*ABOUT THIS EXERCISE*
Copy out each line below in which the string "symm" appears.

-.-.-

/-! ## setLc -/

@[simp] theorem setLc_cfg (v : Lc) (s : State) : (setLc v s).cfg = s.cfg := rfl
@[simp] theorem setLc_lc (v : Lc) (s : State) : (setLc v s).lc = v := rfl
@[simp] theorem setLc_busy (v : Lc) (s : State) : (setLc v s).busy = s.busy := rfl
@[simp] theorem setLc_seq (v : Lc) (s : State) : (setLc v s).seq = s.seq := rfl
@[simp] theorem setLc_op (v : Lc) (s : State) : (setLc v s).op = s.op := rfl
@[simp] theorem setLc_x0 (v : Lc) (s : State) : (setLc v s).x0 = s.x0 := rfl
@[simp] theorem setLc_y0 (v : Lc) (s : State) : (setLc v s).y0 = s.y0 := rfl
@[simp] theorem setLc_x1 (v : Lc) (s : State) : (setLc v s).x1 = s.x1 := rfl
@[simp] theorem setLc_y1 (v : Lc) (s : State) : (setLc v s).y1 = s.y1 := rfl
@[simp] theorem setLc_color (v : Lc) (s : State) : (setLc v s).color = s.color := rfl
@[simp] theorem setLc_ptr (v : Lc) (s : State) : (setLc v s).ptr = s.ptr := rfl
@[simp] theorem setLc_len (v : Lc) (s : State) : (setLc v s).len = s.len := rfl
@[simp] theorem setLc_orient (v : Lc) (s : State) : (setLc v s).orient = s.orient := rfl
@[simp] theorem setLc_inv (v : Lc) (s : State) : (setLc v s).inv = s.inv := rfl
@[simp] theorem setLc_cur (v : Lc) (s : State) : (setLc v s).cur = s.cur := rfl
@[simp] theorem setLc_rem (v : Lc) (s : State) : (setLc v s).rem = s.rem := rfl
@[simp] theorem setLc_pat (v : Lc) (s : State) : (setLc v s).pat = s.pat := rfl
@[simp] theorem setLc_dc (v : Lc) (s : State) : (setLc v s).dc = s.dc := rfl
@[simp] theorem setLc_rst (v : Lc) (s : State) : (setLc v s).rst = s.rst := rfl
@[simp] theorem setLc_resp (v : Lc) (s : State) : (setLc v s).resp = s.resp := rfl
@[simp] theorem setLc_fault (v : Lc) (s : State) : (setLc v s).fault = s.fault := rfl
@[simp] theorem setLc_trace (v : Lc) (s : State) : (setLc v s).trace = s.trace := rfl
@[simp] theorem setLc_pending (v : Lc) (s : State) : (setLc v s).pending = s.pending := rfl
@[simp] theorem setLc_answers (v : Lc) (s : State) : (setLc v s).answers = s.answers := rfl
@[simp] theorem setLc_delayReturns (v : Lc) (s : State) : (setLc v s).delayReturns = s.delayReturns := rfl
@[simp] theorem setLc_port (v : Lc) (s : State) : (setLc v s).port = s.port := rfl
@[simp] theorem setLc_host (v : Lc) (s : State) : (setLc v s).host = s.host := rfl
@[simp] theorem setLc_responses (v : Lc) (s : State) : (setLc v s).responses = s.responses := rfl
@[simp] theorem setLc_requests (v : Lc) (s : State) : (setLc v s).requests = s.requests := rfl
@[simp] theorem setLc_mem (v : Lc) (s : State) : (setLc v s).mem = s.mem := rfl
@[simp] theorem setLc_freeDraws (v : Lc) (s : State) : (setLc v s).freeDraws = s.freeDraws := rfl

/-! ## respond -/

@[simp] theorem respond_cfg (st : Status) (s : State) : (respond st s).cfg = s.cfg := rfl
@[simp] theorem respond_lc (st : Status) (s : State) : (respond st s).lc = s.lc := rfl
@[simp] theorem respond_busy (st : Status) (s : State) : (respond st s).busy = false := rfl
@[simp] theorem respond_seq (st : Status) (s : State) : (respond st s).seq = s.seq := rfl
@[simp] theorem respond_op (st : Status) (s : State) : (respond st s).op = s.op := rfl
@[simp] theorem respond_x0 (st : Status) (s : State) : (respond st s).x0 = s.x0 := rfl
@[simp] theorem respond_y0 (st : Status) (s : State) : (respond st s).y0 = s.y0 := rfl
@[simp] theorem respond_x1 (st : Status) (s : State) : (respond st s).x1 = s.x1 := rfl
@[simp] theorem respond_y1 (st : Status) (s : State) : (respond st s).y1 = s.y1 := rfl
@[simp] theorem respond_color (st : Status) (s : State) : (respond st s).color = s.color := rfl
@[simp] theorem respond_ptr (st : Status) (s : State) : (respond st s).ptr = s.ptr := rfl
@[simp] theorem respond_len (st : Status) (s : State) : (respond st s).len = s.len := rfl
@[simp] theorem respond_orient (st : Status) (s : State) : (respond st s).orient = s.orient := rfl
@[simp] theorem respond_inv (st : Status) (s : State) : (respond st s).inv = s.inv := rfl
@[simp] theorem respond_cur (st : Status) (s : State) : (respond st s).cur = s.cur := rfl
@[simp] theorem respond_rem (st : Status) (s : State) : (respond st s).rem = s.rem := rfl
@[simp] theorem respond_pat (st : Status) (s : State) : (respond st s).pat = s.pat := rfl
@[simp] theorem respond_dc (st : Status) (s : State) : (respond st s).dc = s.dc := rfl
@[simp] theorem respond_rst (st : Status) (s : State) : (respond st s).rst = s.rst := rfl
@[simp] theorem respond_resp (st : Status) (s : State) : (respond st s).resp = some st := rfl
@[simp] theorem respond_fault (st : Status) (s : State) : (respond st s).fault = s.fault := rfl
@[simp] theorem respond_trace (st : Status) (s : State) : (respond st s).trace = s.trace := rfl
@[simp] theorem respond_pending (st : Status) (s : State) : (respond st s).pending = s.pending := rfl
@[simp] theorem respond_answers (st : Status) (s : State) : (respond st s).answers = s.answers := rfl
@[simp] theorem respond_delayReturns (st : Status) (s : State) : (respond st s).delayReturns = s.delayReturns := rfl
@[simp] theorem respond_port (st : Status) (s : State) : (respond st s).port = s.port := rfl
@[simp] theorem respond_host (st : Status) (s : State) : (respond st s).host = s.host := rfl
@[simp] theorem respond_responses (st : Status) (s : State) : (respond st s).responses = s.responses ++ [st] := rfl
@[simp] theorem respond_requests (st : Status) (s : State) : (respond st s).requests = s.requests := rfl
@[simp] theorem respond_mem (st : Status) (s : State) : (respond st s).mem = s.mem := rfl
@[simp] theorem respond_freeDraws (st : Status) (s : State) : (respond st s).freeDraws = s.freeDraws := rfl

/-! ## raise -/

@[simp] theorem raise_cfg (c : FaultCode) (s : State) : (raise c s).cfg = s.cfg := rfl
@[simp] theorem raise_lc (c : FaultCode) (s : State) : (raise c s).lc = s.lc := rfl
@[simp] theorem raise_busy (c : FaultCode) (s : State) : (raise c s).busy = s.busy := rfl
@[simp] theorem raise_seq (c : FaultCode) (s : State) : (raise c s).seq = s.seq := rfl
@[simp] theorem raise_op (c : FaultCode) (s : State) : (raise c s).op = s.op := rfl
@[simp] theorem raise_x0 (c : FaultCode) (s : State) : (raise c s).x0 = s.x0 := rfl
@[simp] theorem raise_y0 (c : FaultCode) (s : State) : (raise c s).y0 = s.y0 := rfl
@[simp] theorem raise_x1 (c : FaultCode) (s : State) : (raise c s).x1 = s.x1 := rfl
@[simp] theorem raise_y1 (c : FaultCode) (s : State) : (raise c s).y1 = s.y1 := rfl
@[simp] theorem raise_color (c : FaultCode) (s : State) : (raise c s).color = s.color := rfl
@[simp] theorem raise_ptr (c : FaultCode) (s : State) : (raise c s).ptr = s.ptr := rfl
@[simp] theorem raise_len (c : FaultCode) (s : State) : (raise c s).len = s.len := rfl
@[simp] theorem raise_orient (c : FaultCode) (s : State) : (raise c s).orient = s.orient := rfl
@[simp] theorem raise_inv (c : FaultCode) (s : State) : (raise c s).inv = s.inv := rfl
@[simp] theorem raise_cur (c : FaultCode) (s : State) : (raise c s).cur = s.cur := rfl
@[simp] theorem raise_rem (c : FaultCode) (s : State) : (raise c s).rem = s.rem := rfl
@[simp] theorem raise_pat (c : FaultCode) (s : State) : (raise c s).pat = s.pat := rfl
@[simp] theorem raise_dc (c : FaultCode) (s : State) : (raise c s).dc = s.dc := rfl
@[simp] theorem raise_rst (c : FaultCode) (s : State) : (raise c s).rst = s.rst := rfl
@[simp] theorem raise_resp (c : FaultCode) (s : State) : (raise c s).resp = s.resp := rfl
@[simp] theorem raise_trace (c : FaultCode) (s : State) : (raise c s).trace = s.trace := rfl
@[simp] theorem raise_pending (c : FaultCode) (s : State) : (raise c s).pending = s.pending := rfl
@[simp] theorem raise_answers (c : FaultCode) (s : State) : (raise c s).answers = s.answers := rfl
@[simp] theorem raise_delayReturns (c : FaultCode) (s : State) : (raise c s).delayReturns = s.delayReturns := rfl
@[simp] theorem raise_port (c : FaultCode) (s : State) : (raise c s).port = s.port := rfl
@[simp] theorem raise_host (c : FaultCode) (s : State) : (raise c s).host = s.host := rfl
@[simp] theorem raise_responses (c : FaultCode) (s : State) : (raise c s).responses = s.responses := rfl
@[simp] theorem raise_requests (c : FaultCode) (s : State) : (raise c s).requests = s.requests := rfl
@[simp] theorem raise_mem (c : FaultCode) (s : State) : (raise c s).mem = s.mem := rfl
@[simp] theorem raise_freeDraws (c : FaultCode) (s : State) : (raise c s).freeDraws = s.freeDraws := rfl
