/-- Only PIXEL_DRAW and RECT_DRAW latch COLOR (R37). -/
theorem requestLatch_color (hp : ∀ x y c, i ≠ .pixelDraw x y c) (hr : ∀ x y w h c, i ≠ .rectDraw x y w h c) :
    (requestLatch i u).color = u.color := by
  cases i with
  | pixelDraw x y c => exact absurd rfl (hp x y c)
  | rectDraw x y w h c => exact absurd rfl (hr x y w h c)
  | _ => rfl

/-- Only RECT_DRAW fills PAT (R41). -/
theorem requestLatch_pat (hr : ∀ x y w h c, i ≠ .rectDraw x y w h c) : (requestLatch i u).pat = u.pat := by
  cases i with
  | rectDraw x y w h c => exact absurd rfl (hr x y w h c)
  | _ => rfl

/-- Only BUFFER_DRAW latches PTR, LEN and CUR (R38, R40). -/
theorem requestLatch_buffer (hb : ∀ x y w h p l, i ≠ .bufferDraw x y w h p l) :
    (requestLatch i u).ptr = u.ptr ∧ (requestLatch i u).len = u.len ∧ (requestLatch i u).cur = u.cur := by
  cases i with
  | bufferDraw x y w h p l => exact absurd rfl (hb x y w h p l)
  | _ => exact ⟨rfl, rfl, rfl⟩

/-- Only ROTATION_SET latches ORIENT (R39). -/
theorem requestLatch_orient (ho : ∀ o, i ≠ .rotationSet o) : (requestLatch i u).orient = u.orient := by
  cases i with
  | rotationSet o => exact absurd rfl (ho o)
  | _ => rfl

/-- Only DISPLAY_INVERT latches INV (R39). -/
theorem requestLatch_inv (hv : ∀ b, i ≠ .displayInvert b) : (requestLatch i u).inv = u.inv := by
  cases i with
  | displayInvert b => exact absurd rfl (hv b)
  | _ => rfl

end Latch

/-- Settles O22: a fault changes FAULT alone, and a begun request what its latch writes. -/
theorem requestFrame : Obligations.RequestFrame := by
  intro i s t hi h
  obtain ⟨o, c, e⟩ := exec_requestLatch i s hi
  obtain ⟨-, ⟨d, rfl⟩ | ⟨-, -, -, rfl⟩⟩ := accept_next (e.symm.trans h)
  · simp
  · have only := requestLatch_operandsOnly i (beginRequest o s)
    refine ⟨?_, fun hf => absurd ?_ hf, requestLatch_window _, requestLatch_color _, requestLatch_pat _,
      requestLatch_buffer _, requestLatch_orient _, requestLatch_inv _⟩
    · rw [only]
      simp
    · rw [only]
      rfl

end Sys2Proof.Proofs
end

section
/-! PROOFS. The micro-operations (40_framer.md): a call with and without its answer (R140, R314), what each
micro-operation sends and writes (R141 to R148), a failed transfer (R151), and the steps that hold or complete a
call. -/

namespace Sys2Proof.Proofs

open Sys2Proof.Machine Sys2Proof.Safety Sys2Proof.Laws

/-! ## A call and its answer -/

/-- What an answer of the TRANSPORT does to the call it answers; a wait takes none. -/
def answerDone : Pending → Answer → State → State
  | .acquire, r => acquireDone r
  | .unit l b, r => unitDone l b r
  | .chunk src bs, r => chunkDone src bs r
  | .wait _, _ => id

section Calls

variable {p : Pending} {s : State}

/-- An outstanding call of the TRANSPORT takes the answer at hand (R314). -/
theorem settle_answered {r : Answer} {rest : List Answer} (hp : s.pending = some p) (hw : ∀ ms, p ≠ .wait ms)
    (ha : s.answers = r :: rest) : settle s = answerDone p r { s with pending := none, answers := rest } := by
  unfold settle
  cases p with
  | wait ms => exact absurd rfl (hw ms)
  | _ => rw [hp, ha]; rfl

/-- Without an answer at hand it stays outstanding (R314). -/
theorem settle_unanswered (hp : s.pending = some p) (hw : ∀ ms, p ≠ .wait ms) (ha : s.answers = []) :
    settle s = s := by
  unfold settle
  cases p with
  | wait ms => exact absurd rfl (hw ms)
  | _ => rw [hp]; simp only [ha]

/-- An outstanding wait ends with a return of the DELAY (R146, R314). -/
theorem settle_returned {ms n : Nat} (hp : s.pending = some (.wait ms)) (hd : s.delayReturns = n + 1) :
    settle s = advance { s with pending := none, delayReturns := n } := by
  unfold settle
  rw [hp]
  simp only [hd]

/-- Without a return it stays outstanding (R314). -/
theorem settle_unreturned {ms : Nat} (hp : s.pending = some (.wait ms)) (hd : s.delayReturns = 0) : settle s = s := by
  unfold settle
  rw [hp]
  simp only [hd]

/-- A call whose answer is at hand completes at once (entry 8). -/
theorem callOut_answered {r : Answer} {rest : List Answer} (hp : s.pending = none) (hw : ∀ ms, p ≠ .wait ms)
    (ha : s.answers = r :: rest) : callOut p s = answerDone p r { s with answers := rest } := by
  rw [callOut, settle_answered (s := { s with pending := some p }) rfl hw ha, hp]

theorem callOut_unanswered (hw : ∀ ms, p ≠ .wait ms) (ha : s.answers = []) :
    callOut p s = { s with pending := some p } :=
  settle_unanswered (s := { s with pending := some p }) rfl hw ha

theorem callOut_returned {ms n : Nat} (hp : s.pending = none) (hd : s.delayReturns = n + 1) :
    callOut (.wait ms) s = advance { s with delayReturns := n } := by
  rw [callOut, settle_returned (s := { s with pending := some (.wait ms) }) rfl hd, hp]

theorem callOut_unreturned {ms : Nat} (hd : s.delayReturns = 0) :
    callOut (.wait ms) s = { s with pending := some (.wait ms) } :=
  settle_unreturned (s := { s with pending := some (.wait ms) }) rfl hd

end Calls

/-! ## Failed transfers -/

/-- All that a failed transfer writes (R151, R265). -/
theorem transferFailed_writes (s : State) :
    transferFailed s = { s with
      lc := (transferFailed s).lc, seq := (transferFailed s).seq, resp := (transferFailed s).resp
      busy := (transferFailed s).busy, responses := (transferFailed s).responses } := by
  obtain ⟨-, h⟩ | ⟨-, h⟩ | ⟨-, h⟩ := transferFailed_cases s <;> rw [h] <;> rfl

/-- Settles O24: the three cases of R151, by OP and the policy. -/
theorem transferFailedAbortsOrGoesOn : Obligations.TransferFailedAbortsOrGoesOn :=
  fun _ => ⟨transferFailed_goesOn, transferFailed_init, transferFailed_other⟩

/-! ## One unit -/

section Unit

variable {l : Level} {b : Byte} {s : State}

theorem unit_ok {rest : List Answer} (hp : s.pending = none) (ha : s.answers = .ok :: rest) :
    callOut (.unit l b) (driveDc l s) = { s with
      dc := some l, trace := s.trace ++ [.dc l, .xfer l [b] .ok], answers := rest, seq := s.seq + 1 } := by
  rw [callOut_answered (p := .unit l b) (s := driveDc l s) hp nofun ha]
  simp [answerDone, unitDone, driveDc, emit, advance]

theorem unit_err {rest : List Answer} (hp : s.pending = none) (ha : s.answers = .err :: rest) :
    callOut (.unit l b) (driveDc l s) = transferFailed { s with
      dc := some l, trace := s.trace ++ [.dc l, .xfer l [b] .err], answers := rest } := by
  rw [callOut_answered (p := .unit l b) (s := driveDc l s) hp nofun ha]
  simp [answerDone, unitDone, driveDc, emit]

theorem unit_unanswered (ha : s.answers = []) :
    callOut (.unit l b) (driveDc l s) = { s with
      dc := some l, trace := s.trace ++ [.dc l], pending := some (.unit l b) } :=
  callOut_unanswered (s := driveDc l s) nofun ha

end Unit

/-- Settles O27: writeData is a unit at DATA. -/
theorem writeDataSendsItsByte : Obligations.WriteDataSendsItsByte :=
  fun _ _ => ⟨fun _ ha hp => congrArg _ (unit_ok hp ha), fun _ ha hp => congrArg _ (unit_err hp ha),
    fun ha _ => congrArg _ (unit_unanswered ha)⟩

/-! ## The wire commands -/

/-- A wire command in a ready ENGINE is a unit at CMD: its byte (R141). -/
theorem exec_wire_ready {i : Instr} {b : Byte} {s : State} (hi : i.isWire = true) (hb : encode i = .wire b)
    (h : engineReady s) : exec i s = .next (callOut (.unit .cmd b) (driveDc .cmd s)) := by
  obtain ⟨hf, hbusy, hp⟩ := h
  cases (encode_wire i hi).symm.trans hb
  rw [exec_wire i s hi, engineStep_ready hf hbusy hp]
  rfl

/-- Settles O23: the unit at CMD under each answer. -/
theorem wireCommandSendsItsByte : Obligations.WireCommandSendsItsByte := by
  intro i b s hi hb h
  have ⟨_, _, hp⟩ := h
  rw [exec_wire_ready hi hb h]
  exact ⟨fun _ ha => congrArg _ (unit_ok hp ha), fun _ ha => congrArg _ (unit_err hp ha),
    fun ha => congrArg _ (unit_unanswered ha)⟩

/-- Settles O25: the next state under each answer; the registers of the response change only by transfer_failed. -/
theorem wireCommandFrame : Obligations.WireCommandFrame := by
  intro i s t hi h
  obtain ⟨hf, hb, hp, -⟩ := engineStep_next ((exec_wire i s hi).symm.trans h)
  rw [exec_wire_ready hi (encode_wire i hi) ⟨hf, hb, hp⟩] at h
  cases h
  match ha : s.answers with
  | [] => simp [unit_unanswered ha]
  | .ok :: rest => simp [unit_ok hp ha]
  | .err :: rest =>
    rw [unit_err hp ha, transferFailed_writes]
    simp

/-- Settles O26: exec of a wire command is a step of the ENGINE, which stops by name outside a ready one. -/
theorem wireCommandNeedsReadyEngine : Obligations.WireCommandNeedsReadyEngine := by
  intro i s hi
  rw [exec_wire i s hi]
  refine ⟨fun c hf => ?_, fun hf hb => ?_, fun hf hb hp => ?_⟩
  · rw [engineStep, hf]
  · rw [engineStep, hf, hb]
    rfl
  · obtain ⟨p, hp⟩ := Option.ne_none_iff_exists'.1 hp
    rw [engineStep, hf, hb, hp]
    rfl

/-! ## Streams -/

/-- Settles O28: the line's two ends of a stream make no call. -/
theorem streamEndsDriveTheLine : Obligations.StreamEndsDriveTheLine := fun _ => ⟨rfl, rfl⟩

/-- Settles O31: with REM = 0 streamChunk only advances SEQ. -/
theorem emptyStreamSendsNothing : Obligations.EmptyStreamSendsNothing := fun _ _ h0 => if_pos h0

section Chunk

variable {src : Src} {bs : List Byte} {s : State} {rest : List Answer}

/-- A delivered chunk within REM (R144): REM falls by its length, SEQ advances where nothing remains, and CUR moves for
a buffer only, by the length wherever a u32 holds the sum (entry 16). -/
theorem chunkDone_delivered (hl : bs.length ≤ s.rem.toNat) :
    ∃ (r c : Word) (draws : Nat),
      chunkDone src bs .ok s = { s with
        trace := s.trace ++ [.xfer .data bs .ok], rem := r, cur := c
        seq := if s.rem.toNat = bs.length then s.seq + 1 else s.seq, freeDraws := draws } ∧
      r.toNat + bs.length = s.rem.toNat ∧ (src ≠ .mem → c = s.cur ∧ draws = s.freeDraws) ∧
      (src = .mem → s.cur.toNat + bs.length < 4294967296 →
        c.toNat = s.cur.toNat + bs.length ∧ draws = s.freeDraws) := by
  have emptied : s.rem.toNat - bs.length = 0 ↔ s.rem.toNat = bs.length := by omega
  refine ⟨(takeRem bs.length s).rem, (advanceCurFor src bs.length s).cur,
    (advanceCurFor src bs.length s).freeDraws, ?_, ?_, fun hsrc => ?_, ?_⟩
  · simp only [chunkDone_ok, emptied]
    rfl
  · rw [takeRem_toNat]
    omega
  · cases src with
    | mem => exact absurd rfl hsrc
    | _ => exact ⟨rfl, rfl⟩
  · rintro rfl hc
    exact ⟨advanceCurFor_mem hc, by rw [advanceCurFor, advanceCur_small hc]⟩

-.-.-

*ANSWER TO THE EXERCISE*
  obtain ⟨-, ⟨d, rfl⟩ | ⟨-, -, -, rfl⟩⟩ := accept_next (e.symm.trans h)
  cases (encode_wire i hi).symm.trans hb
  obtain ⟨hf, hb, hp, -⟩ := engineStep_next ((exec_wire i s hi).symm.trans h)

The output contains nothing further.